#### Study material ####
/-- A step that but for events changes the heads leaves the rest of the pair and every other field. -/
theorem State.heads_of_apartFromEvents {s t : State} {l : List Head}
    (h : t.apartFromEvents = { s with disp := { s.disp with heads := l } }.apartFromEvents) :
    t.disp.heads = l ∧ t = { s with disp := { s.disp with heads := t.disp.heads }, ev := t.ev, hostMem := t.hostMem } := by
  have hheads : t.disp.heads = l := congrArg (·.disp.heads) h
  refine ⟨hheads, ?_⟩
  rw [hheads]
  exact State.eq_of_apartFromEvents h

/-- States that but for events differ in the display pair are one with the same pair in both. -/
theorem State.withDisp_apartFromEvents {s t : State} {p : Display} (h : t.apartFromEvents = { s with disp := p }.apartFromEvents) (q : Display) :
    { t with disp := q }.apartFromEvents = { s with disp := q }.apartFromEvents :=
  congrArg (fun u : State => { u with disp := q }) h

theorem State.head_of_apartFromEvents {s t : State} (h : t.apartFromEvents = s.apartFromEvents) (k : Nat) : t.head k = s.head k :=
  congrArg (·.head k) h

end Sys2Proof.Machine
end

section
/-! SUPPORT. The display pair's latch, underruns, events and training (09_outputs_and_display.md R258, R260, R264, R271, R273, R274). -/

namespace Sys2Proof.Machine

open Sys2Proof

/-! ### The latch (R258, R260, R264, R271) -/

theorem latchDisp_stopped {s : State} (h : s.disp.st = .stopped) : latchDisp s = s :=
  if_pos (beq_iff_eq.mpr h)

/-- In the first 100 ms of its training a pair that starts does not latch. -/
theorem latchDisp_training {s : State} (hstop : s.disp.stopping = false) (hst : s.disp.st = .starting) (htrain : s.disp.training = true)
    (hnow : s.now < s.disp.trainStart + ms 100) : latchDisp s = s := by
  simp [latchDisp, hst, hstop, htrain, hnow]

/-- A head of a pair that has stopped. -/
def Head.dark (h : Head) : Head :=
  { h with up := false, rejoin := false, retrain := false, shown := none, border := false, underrun := false, spoiled := [] }

theorem latchDisp_stops {s : State} (hst : s.disp.st ≠ .stopped) (hstop : s.disp.stopping = true) (hnone : s.disp.restart = none) :
    latchDisp s = { s with disp := { s.disp with
      st := .stopped, stopping := false, training := false, step := 0, heads := s.disp.heads.map Head.dark } } := by
  simp only [latchDisp, beq_iff_eq, hst, hstop, hnone, if_true, if_false]
  rfl

theorem trainFails_apartFromEvents (s : State) :
    (trainFails s).apartFromEvents = { s with disp := { s.disp with training := false } }.apartFromEvents :=
  foldl_apartFromEvents (fun _ _ => ite_apartFromEvents (raise_apartFromEvents ..)) _ _

/-- After 100 ms of training, or without any, the pair trains no longer. -/
theorem endTraining_apartFromEvents (s : State) : (if s.disp.training = true then trainFails s else s).apartFromEvents =
    { s with disp := { s.disp with training := false } }.apartFromEvents := by
  split
  case isTrue => exact trainFails_apartFromEvents s
  case isFalse htrain => rw [← Bool.eq_false_iff.mpr htrain]
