-- ==== Sys2Proof/Machine/Control.lean ====
section
/-! DEFINITION. Control transfer: JMP, JSR, RTS and the thirteen branches (spec/45_control_transfer.md). -/

namespace Sys2Proof.Machine

/-- JMP: the target goes to `pc` unchecked (R254). -/
def jump (addr : Word) (s : State) : Micro := .done (s.setPc addr)

/-- JSR: the address of the next instruction pushed, then the jump; a faulting push jumps nowhere (R255). -/
def call (addr : Word) (s : State) : Micro :=
  (push 4 s.pc.toNat s).andThen fun s1 => .done (s1.setPc addr)

/-- RTS: the popped word goes to `pc` (R256). -/
def ret (s : State) : Micro :=
  match pop 4 s with
  | .ok (t, s1) => .done (s1.setPc (BitVec.ofNat 32 t))
  | .error e => .raised e s

/-- The thirteen branches: when the condition holds, the sign-extended displacement is added to the address
of the next instruction (R252). -/
def branch (cond : Cond) (w : Width) (disp : Word) (s : State) : Micro :=
  .done (if condHolds cond s.flags then s.setPc (s.pc + displacement w disp) else s)

/-- `JMP addr` (R254). -/
def execJmp (addr : Word) (s : State) : Result :=
  complete (jump addr s)

/-- `JSR addr` (R255). -/
def execJsr (addr : Word) (s : State) : Result :=
  complete (call addr s)

/-- `RTS` (R256). -/
def execRts (s : State) : Result :=
  complete (ret s)

/-- `BRA disp` (R257). -/
def execBra (w : Width) (disp : Word) (s : State) : Result :=
  complete (branch .bra w disp s)

/-- `BEQ disp` (R258). -/
def execBeq (w : Width) (disp : Word) (s : State) : Result :=
  complete (branch .beq w disp s)

/-- `BNE disp` (R259). -/
def execBne (w : Width) (disp : Word) (s : State) : Result :=
  complete (branch .bne w disp s)

/-- `BCC disp` (R260). -/
def execBcc (w : Width) (disp : Word) (s : State) : Result :=
  complete (branch .bcc w disp s)

/-- `BCS disp` (R261). -/
def execBcs (w : Width) (disp : Word) (s : State) : Result :=
  complete (branch .bcs w disp s)

/-- `BPL disp` (R262). -/
def execBpl (w : Width) (disp : Word) (s : State) : Result :=
  complete (branch .bpl w disp s)

/-- `BMI disp` (R263). -/
def execBmi (w : Width) (disp : Word) (s : State) : Result :=
  complete (branch .bmi w disp s)

/-- `BVC disp` (R264). -/
def execBvc (w : Width) (disp : Word) (s : State) : Result :=
  complete (branch .bvc w disp s)

/-- `BVS disp` (R265). -/
def execBvs (w : Width) (disp : Word) (s : State) : Result :=
  complete (branch .bvs w disp s)

/-- `BLT disp` (R266). -/
def execBlt (w : Width) (disp : Word) (s : State) : Result :=
  complete (branch .blt w disp s)

/-- `BGT disp` (R267). -/
def execBgt (w : Width) (disp : Word) (s : State) : Result :=
  complete (branch .bgt w disp s)

/-- `BLE disp` (R268). -/
def execBle (w : Width) (disp : Word) (s : State) : Result :=
  complete (branch .ble w disp s)

/-- `BGE disp` (R269). -/
def execBge (w : Width) (disp : Word) (s : State) : Result :=
  complete (branch .bge w disp s)

end Sys2Proof.Machine
end

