/-- A two-operand instruction changes no byte of memory but the `n` bytes at its effective address, taken after the
pre-decrement; with a register destination, and for CMP, no byte at all. -/
def Obligations.TwoOperandMemoryFrame : Prop :=
  ∀ (i : Instr) (op : AluOp) (w : Width) (f : TwoForm) (s t : State), s.Inv → i.view = .two op w f →
    exec i s = .next t →
    t.mem.cap = s.mem.cap ∧
    (op = .cmp ∨ destReg f ≠ none → ∀ x, t.mem.byte x = s.mem.byte x) ∧
    ∀ ea, memAddr f (preDecrement w f s) = some ea →
      ∀ x, x < ea.toNat ∨ ea.toNat + w.bytes ≤ x → t.mem.byte x = s.mem.byte x

/-- A two-operand instruction whose memory operand is outside the bank takes `InvalidAddress` with the effective address;
a pre-decrement has happened and nothing else (R145, R315, R317). -/
def Obligations.OperandOutsideTheBankTakesInvalidAddress : Prop :=
  ∀ (i : Instr) (op : AluOp) (w : Width) (f : TwoForm) (s : State) (ea : Word), i.view = .two op w f →
    memAddr f (preDecrement w f s) = some ea → ¬ s.accessible ea w.bytes →
      exec i s = takeException (.invalidAddress ea) (preDecrement w f s)

/-- DIV by zero takes `DivisionByZero` with nothing written but a pre-decrement (R189, R314). -/
def Obligations.DivByZeroTakesDivisionByZero : Prop :=
  ∀ (i : Instr) (w : Width) (f : TwoForm) (s : State), i.view = .two .div w f →
    operandInBank w f (preDecrement w f s) → sourceValue w f (preDecrement w f s) = .ok 0 →
      exec i s = takeException .divisionByZero (preDecrement w f s)

/-! ## The one-register instructions -/

/-- CLR clears the low part of its register, sets Z, clears N, and changes nothing else (R162). SXB and SXW write the
sign-extended low byte or word over the whole register, Z and N from the 32-bit result (R163, R164). -/
def Obligations.ClrClearsAndSxbAndSxwSignExtend : Prop :=
  ∀ (w : Width) (ra : Reg) (s : State),
    exec (.clr w ra) s = .next ((s.regWrite ra w 0).withFlags { s.flags with z := true, n := false }) ∧
    exec (.sxb ra) s =
      (let v := BitVec.ofInt 32 ((s.reg ra).setWidth 8).toInt
       .next ((s.setReg ra v).withFlags (withNZ s.flags v))) ∧
    exec (.sxw ra) s =
      (let v := BitVec.ofInt 32 ((s.reg ra).setWidth 16).toInt
       .next ((s.setReg ra v).withFlags (withNZ s.flags v)))

/-- INC and DEC add and subtract 1 at the operand width with all four flags and change nothing else (R190, R191). -/
def Obligations.IncAndDecStepByOne : Prop :=
  ∀ (w : Width) (ra : Reg) (s : State),
    exec (.inc w ra) s =
      (let a := s.regRead ra w
       .next ((s.regWrite ra w (a + 1)).withFlags { withNZ s.flags (a + 1) with
         c := decide (a.toNat + 1 = 2 ^ w.bits), v := outsideSigned w.bits (a.toInt + 1) })) ∧
    exec (.dec w ra) s =
      (let a := s.regRead ra w
       .next ((s.regWrite ra w (a - 1)).withFlags { withNZ s.flags (a - 1) with
         c := decide (a.toNat = 0), v := outsideSigned w.bits (a.toInt - 1) }))

/-! ## The stack instructions -/

/-- PUSH moves `sp` down by the operand width and stores the low part of the register, read before, or the constant
there; nothing else changes. Outside the bank it takes `InvalidAddress` with the decremented `sp`, which stays
decremented (R230, R232, R315). -/
def Obligations.PushStoresBelowTheStackPointer : Prop :=
  ∀ (w : Width) (ra : Reg) (c : Word) (s : State),
    let sp' := s.sp - BitVec.ofNat 32 w.bytes
    (s.accessible sp' w.bytes →
      exec (.pushReg w ra) s = .next ((s.setSp sp').stored w.bytes sp' (s.regRead ra w).toNat) ∧
      exec (.pushConst w c) s = .next ((s.setSp sp').stored w.bytes sp' c.toNat)) ∧
    (¬ s.accessible sp' w.bytes →
      exec (.pushReg w ra) s = takeException (.invalidAddress sp') (s.setSp sp') ∧
      exec (.pushConst w c) s = takeException (.invalidAddress sp') (s.setSp sp'))

/-- POP reads at `sp`, moves `sp` up by the operand width, then writes the register's low part; outside the bank it takes
`InvalidAddress` with nothing changed (R231, R233). -/
def Obligations.PopLoadsFromTheStackPointer : Prop :=
  ∀ (w : Width) (ra : Reg) (s : State),
    (s.accessible s.sp w.bytes →
      exec (.pop w ra) s =
        .next ((s.setSp (s.sp + BitVec.ofNat 32 w.bytes)).regWrite ra w
          (BitVec.ofNat w.bits (s.mem.readLe w.bytes s.sp.toNat)))) ∧
    (¬ s.accessible s.sp w.bytes → exec (.pop w ra) s = takeException (.invalidAddress s.sp) s)

/-- `PUSH r; POP r'` at one width leaves `sp` as it was, but for the write to `r'`, and `r'` gets the low part `r` had,
its upper bits kept; nothing else changes but the stored bytes (R236). -/
def Obligations.PushThenPopMovesTheLowPart : Prop :=
  ∀ (w : Width) (r r' : Reg) (s : State), s.Inv → s.accessible (s.sp - BitVec.ofNat 32 w.bytes) w.bytes →
    ∃ t, exec (.pushReg w r) s = .next t ∧
      exec (.pop w r') t = .next ((s.withMem t.mem).regWrite r' w (s.regRead r w))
####
Find each line in the data above with the word "decremented", then copy it.

Response area ->
there; nothing else changes. Outside the bank it takes `InvalidAddress` with the decremented `sp`, which stays
decremented (R230, R232, R315). -/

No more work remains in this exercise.